*** Information supplied ***
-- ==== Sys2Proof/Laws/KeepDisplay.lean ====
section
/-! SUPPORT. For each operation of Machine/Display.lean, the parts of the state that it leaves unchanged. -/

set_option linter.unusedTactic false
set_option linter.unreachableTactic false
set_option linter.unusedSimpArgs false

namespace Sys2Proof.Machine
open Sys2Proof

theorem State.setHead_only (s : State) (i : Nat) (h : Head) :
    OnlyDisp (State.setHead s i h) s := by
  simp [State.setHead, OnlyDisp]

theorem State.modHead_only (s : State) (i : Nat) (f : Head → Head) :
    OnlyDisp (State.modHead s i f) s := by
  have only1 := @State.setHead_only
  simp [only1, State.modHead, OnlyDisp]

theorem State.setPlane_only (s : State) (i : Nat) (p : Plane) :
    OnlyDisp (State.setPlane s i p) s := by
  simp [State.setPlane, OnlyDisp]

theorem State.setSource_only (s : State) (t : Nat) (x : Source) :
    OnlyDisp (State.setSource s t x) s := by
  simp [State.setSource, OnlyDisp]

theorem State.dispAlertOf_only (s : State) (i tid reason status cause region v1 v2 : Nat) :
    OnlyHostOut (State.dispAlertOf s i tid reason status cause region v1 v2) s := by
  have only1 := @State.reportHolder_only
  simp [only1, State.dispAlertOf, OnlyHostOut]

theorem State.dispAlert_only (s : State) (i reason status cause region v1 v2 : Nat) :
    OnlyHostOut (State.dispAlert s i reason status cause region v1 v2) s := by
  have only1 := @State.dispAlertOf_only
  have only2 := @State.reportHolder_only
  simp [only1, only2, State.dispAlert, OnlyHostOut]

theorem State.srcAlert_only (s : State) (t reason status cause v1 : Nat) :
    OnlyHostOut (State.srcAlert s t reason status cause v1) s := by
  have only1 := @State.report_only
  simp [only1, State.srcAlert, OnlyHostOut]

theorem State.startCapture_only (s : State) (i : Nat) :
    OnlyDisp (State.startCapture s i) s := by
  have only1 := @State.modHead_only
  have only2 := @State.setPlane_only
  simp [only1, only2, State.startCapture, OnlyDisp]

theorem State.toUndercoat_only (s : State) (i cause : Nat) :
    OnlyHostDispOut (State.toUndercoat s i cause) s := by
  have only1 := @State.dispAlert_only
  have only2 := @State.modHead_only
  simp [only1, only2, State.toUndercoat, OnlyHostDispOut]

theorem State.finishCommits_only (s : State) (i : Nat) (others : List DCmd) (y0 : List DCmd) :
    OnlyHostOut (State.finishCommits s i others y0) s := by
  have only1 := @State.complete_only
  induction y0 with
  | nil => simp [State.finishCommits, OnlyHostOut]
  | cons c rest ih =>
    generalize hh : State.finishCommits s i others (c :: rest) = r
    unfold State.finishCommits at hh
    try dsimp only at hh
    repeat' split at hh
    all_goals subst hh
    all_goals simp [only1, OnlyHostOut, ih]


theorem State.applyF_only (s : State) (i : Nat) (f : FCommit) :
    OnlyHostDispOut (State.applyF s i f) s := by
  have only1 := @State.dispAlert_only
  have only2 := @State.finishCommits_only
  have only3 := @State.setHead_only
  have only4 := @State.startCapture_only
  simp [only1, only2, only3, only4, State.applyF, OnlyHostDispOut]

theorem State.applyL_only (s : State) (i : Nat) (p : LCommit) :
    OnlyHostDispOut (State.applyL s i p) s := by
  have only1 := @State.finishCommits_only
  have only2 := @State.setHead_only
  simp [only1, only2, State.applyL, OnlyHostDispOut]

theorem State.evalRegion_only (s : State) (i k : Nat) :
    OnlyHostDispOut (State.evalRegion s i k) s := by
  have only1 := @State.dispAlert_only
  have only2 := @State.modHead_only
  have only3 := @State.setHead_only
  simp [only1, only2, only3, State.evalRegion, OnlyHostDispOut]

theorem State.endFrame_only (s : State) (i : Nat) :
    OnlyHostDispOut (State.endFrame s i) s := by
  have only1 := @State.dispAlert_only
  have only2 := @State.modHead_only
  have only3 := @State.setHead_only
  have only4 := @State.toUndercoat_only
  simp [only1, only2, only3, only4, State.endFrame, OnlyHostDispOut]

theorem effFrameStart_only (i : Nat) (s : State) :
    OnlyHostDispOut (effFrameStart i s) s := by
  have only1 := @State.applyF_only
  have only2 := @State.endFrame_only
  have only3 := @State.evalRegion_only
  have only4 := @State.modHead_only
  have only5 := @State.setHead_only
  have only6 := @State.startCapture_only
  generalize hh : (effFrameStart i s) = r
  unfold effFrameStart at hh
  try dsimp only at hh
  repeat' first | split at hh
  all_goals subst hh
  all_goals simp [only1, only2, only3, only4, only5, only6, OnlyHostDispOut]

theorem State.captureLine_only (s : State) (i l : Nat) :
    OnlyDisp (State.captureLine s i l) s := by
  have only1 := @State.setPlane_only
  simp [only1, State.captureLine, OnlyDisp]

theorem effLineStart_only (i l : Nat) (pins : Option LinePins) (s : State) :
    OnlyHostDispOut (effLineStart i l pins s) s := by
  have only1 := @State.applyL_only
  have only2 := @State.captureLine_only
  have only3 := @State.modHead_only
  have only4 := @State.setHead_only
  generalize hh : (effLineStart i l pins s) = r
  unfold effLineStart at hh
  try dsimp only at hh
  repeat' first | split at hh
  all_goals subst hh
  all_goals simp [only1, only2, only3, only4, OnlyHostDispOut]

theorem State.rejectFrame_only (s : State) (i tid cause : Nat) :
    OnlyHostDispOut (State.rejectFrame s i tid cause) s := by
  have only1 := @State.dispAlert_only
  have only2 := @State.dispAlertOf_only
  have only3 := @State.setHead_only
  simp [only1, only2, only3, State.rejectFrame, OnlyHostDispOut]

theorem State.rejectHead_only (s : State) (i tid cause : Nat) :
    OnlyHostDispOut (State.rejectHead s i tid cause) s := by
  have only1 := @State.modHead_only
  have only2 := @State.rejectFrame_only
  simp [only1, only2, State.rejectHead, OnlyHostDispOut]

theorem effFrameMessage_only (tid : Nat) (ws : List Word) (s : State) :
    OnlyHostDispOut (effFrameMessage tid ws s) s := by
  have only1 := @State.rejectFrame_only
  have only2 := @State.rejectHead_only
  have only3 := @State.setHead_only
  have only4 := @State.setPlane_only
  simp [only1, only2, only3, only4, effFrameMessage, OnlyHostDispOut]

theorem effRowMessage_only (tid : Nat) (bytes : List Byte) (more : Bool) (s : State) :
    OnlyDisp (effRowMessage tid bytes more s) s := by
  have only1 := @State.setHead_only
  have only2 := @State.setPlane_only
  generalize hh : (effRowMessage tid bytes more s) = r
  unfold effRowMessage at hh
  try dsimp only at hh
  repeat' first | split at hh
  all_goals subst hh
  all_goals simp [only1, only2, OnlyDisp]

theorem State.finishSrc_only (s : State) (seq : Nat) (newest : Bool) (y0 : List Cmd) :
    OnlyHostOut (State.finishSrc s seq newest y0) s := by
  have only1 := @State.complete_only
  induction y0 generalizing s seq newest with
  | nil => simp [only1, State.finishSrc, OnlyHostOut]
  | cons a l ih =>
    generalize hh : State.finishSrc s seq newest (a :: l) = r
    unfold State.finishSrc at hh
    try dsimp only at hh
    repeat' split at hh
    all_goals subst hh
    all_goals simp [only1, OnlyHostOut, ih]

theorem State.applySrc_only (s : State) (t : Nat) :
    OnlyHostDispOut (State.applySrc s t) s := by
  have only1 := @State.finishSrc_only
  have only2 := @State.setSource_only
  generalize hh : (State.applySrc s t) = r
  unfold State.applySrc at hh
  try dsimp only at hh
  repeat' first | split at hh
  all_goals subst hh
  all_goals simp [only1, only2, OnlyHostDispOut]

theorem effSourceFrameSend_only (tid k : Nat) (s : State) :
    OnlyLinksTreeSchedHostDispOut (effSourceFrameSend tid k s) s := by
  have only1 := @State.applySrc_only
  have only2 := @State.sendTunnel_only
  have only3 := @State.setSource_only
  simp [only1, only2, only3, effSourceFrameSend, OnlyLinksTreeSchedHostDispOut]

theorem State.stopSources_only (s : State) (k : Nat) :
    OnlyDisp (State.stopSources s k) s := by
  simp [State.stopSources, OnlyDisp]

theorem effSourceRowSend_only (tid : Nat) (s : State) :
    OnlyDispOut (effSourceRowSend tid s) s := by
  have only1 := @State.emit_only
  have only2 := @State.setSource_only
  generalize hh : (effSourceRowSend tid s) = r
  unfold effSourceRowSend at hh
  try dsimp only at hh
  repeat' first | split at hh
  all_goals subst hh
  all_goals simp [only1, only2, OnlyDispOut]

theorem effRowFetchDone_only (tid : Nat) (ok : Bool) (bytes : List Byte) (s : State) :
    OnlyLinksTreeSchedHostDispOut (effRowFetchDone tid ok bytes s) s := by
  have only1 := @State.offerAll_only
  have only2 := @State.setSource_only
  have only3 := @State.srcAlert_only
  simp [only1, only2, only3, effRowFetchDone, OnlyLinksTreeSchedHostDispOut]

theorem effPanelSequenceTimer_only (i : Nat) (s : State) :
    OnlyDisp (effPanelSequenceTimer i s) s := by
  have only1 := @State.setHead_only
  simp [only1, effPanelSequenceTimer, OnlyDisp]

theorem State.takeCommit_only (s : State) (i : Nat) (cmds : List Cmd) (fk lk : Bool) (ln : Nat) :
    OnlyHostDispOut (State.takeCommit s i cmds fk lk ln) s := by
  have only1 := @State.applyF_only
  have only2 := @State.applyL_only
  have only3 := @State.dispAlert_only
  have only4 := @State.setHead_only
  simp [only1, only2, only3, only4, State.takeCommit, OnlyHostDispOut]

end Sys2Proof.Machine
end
*** End of Information supplied ***
*** Information supplied ***
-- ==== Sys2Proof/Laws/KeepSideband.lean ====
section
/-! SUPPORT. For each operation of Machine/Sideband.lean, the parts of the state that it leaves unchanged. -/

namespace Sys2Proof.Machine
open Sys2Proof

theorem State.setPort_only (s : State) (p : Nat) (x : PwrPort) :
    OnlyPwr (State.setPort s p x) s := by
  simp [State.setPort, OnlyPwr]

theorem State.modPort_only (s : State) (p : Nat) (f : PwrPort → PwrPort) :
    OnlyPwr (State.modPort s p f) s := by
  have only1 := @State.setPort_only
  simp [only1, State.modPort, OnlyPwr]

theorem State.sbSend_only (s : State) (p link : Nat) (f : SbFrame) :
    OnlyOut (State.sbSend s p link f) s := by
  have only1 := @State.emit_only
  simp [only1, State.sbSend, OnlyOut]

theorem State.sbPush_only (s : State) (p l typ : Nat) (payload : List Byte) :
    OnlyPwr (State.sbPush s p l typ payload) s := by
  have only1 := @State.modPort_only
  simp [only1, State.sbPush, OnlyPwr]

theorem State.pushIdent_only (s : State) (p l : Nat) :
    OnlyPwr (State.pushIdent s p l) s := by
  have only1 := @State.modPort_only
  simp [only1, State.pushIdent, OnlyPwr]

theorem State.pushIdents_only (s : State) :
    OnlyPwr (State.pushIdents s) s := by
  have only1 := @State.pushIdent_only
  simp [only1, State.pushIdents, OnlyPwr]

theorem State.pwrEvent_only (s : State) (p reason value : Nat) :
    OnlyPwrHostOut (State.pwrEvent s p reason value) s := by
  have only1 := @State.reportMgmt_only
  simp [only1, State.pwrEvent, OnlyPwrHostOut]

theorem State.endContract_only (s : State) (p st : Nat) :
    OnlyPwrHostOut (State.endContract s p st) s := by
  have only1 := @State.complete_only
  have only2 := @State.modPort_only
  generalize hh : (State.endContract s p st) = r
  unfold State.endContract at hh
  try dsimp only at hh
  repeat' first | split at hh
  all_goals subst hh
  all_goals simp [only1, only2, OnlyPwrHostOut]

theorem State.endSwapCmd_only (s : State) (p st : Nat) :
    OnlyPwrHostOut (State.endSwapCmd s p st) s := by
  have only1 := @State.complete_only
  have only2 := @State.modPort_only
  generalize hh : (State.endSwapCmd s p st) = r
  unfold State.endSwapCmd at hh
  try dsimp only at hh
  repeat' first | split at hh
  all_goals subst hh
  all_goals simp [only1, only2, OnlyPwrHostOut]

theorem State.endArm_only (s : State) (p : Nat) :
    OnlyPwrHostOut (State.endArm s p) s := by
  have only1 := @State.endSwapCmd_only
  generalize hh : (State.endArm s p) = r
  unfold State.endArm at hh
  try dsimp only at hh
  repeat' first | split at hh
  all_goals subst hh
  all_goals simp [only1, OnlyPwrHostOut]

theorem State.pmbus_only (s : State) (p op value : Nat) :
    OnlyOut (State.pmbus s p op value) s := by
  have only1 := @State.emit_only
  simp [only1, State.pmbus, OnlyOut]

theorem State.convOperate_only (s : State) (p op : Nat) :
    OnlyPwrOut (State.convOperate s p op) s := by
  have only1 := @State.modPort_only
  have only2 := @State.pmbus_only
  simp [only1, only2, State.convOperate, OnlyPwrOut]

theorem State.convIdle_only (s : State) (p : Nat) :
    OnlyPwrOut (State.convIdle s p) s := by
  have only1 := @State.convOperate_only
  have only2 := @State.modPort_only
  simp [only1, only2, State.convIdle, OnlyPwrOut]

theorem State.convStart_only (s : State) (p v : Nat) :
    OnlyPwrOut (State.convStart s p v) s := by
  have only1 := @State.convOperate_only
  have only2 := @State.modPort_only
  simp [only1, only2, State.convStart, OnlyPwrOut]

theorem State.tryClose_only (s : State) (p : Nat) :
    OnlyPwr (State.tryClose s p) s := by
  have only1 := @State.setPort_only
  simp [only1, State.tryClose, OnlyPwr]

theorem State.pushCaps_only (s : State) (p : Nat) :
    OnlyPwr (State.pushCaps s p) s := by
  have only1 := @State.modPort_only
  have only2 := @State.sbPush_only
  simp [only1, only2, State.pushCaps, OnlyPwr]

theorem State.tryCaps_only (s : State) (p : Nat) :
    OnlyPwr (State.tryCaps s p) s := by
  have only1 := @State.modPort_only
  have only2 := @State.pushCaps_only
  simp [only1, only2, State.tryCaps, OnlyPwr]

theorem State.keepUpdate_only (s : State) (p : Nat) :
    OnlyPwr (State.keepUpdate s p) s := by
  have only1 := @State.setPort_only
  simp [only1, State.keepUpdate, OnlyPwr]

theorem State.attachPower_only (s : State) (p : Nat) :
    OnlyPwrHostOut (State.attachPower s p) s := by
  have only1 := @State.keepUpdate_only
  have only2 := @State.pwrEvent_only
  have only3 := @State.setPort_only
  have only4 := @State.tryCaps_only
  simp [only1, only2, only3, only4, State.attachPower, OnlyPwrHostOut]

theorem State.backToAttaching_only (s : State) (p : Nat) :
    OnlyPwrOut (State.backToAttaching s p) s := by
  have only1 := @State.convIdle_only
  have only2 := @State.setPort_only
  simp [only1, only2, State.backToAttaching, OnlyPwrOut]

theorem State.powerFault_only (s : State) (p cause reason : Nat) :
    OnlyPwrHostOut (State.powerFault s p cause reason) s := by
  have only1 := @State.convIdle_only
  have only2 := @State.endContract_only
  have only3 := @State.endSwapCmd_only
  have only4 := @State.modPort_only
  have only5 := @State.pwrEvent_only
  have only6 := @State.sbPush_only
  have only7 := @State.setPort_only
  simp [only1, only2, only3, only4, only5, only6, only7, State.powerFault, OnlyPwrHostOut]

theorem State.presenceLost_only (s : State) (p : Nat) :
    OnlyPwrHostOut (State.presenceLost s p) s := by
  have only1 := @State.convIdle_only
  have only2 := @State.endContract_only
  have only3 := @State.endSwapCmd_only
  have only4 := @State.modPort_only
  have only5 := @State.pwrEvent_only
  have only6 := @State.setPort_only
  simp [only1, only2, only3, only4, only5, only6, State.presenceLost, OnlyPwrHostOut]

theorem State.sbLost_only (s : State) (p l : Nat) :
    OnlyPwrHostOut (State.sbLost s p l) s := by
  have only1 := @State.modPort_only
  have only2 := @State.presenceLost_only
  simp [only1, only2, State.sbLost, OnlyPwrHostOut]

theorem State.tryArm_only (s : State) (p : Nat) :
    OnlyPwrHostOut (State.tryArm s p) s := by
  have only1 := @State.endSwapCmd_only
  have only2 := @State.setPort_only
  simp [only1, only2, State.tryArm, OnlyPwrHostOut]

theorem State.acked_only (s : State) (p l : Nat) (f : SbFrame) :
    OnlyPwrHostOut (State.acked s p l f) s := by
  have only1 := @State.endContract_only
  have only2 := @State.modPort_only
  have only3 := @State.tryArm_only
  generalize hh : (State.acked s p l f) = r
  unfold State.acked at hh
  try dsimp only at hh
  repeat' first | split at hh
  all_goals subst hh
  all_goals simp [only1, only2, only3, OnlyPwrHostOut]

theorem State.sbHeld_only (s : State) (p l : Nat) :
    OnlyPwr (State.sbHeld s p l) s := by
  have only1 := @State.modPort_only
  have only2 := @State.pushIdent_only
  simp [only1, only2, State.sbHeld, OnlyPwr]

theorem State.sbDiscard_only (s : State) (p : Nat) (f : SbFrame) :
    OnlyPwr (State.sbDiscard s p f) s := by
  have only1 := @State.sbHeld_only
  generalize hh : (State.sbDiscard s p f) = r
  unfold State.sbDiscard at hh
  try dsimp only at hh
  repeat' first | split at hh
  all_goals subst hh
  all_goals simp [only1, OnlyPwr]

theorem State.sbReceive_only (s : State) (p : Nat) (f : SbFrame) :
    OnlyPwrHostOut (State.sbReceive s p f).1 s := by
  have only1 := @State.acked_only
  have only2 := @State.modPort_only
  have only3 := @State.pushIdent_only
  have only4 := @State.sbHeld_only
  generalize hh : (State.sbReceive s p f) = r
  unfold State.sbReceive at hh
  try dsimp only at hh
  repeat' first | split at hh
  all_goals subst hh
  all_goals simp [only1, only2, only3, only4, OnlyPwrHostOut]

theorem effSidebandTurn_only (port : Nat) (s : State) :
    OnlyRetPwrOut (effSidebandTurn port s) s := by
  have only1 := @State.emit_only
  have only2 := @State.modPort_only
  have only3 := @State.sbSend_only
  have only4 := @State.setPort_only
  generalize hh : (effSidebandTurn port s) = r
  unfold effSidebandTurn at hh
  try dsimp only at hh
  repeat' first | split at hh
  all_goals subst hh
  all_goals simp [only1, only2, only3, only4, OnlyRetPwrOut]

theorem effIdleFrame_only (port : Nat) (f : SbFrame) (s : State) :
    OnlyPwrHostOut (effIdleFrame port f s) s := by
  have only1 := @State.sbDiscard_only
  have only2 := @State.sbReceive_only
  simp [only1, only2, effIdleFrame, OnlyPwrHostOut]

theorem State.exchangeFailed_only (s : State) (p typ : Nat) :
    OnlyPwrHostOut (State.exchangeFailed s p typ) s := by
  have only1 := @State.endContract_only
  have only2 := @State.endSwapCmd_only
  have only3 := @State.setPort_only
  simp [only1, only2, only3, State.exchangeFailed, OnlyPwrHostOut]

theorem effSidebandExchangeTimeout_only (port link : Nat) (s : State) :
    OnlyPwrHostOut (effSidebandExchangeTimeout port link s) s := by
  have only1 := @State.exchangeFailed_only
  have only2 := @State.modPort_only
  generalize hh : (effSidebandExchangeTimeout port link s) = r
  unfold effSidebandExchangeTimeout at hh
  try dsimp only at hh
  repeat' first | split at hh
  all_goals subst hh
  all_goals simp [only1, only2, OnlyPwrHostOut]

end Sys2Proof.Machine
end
*** End of Information supplied ***
*** Information supplied ***
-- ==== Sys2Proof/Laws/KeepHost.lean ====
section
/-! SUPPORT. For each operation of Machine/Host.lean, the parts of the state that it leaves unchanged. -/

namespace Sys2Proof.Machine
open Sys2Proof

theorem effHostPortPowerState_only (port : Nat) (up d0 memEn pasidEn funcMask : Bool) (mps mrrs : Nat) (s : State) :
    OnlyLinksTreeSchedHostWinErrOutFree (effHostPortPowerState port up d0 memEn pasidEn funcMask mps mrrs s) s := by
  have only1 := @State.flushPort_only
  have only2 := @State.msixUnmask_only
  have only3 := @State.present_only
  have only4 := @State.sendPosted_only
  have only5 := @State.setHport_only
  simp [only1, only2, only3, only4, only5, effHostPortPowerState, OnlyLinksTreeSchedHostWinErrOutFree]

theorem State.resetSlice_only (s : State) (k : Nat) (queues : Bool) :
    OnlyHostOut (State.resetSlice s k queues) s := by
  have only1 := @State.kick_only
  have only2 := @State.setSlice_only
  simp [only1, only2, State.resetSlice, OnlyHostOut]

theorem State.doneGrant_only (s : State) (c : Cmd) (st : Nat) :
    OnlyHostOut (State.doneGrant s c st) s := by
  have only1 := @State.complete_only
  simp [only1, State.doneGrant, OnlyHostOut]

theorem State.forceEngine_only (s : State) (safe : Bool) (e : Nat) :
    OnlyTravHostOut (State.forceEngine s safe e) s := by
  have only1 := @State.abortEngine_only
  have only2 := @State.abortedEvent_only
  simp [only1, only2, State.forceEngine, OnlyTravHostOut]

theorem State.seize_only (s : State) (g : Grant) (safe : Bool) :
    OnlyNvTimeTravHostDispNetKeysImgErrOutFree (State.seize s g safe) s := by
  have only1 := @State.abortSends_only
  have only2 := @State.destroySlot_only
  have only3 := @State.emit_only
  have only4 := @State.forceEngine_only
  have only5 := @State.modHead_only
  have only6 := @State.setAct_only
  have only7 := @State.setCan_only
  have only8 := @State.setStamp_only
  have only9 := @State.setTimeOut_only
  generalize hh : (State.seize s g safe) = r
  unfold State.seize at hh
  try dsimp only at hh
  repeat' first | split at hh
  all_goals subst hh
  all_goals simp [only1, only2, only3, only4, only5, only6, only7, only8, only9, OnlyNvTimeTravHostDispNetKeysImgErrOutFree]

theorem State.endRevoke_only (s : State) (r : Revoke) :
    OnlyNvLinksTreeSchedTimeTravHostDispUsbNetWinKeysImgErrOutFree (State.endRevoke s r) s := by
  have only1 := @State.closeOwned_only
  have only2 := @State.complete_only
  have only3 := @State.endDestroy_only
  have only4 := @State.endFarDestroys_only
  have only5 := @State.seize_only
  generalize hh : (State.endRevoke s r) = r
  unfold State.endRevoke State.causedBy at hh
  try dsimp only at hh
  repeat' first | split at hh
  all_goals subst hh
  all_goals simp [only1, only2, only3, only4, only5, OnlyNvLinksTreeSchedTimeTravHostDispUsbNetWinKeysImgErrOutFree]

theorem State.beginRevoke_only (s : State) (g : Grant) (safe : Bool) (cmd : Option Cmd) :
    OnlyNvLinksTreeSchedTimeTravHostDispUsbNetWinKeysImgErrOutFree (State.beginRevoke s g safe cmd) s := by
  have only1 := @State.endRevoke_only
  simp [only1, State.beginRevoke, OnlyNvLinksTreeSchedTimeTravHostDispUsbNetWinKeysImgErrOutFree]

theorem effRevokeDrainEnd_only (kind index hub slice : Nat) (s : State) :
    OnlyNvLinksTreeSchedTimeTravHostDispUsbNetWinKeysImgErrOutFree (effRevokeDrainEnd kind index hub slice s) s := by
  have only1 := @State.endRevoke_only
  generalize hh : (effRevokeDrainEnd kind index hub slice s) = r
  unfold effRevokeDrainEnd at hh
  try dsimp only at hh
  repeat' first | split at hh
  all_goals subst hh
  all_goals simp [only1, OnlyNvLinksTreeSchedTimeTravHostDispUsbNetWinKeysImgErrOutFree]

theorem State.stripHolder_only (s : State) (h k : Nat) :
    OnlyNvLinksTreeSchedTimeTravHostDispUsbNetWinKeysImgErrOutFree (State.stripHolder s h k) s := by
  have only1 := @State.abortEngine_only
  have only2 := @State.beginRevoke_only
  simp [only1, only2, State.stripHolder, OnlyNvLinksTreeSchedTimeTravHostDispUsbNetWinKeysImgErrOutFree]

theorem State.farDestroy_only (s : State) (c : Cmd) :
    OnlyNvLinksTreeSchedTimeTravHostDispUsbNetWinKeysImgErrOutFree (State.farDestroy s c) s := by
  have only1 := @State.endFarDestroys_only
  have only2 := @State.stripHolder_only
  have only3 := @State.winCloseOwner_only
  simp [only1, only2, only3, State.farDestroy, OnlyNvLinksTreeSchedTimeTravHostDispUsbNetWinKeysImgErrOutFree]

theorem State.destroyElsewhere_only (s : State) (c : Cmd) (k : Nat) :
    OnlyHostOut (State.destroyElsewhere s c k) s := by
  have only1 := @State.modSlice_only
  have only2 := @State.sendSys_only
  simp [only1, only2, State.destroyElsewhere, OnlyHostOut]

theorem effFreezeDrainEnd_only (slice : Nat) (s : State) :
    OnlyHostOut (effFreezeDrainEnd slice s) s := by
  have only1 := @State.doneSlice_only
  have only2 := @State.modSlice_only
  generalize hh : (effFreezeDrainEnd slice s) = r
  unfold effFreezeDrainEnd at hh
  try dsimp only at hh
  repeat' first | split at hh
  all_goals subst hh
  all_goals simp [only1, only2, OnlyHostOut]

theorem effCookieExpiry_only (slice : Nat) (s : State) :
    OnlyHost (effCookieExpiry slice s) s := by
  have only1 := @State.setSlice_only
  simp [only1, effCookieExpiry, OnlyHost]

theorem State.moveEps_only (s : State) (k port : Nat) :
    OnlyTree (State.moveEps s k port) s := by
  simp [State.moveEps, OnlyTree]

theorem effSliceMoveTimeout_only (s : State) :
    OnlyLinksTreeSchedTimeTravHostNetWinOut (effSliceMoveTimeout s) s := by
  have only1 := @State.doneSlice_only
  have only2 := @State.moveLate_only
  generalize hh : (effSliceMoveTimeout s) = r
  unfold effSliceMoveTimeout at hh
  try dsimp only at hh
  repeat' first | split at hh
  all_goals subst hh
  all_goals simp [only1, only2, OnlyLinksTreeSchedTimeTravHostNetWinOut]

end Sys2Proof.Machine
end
*** End of Information supplied ***
[Problem details] All that belongs in the answer is the run of lines above from the line containing "have only4 := @State.startCapture_only" through the line containing "only4, State.endFrame, OnlyHostDispOut]", exactly as written.

[Output for this exercise]
  have only4 := @State.startCapture_only
  simp [only1, only2, only3, only4, State.applyF, OnlyHostDispOut]

theorem State.applyL_only (s : State) (i : Nat) (p : LCommit) :
    OnlyHostDispOut (State.applyL s i p) s := by
  have only1 := @State.finishCommits_only
  have only2 := @State.setHead_only
  simp [only1, only2, State.applyL, OnlyHostDispOut]

theorem State.evalRegion_only (s : State) (i k : Nat) :
    OnlyHostDispOut (State.evalRegion s i k) s := by
  have only1 := @State.dispAlert_only
  have only2 := @State.modHead_only
  have only3 := @State.setHead_only
  simp [only1, only2, only3, State.evalRegion, OnlyHostDispOut]

theorem State.endFrame_only (s : State) (i : Nat) :
    OnlyHostDispOut (State.endFrame s i) s := by
  have only1 := @State.dispAlert_only
  have only2 := @State.modHead_only
  have only3 := @State.setHead_only
  have only4 := @State.toUndercoat_only
  simp [only1, only2, only3, only4, State.endFrame, OnlyHostDispOut]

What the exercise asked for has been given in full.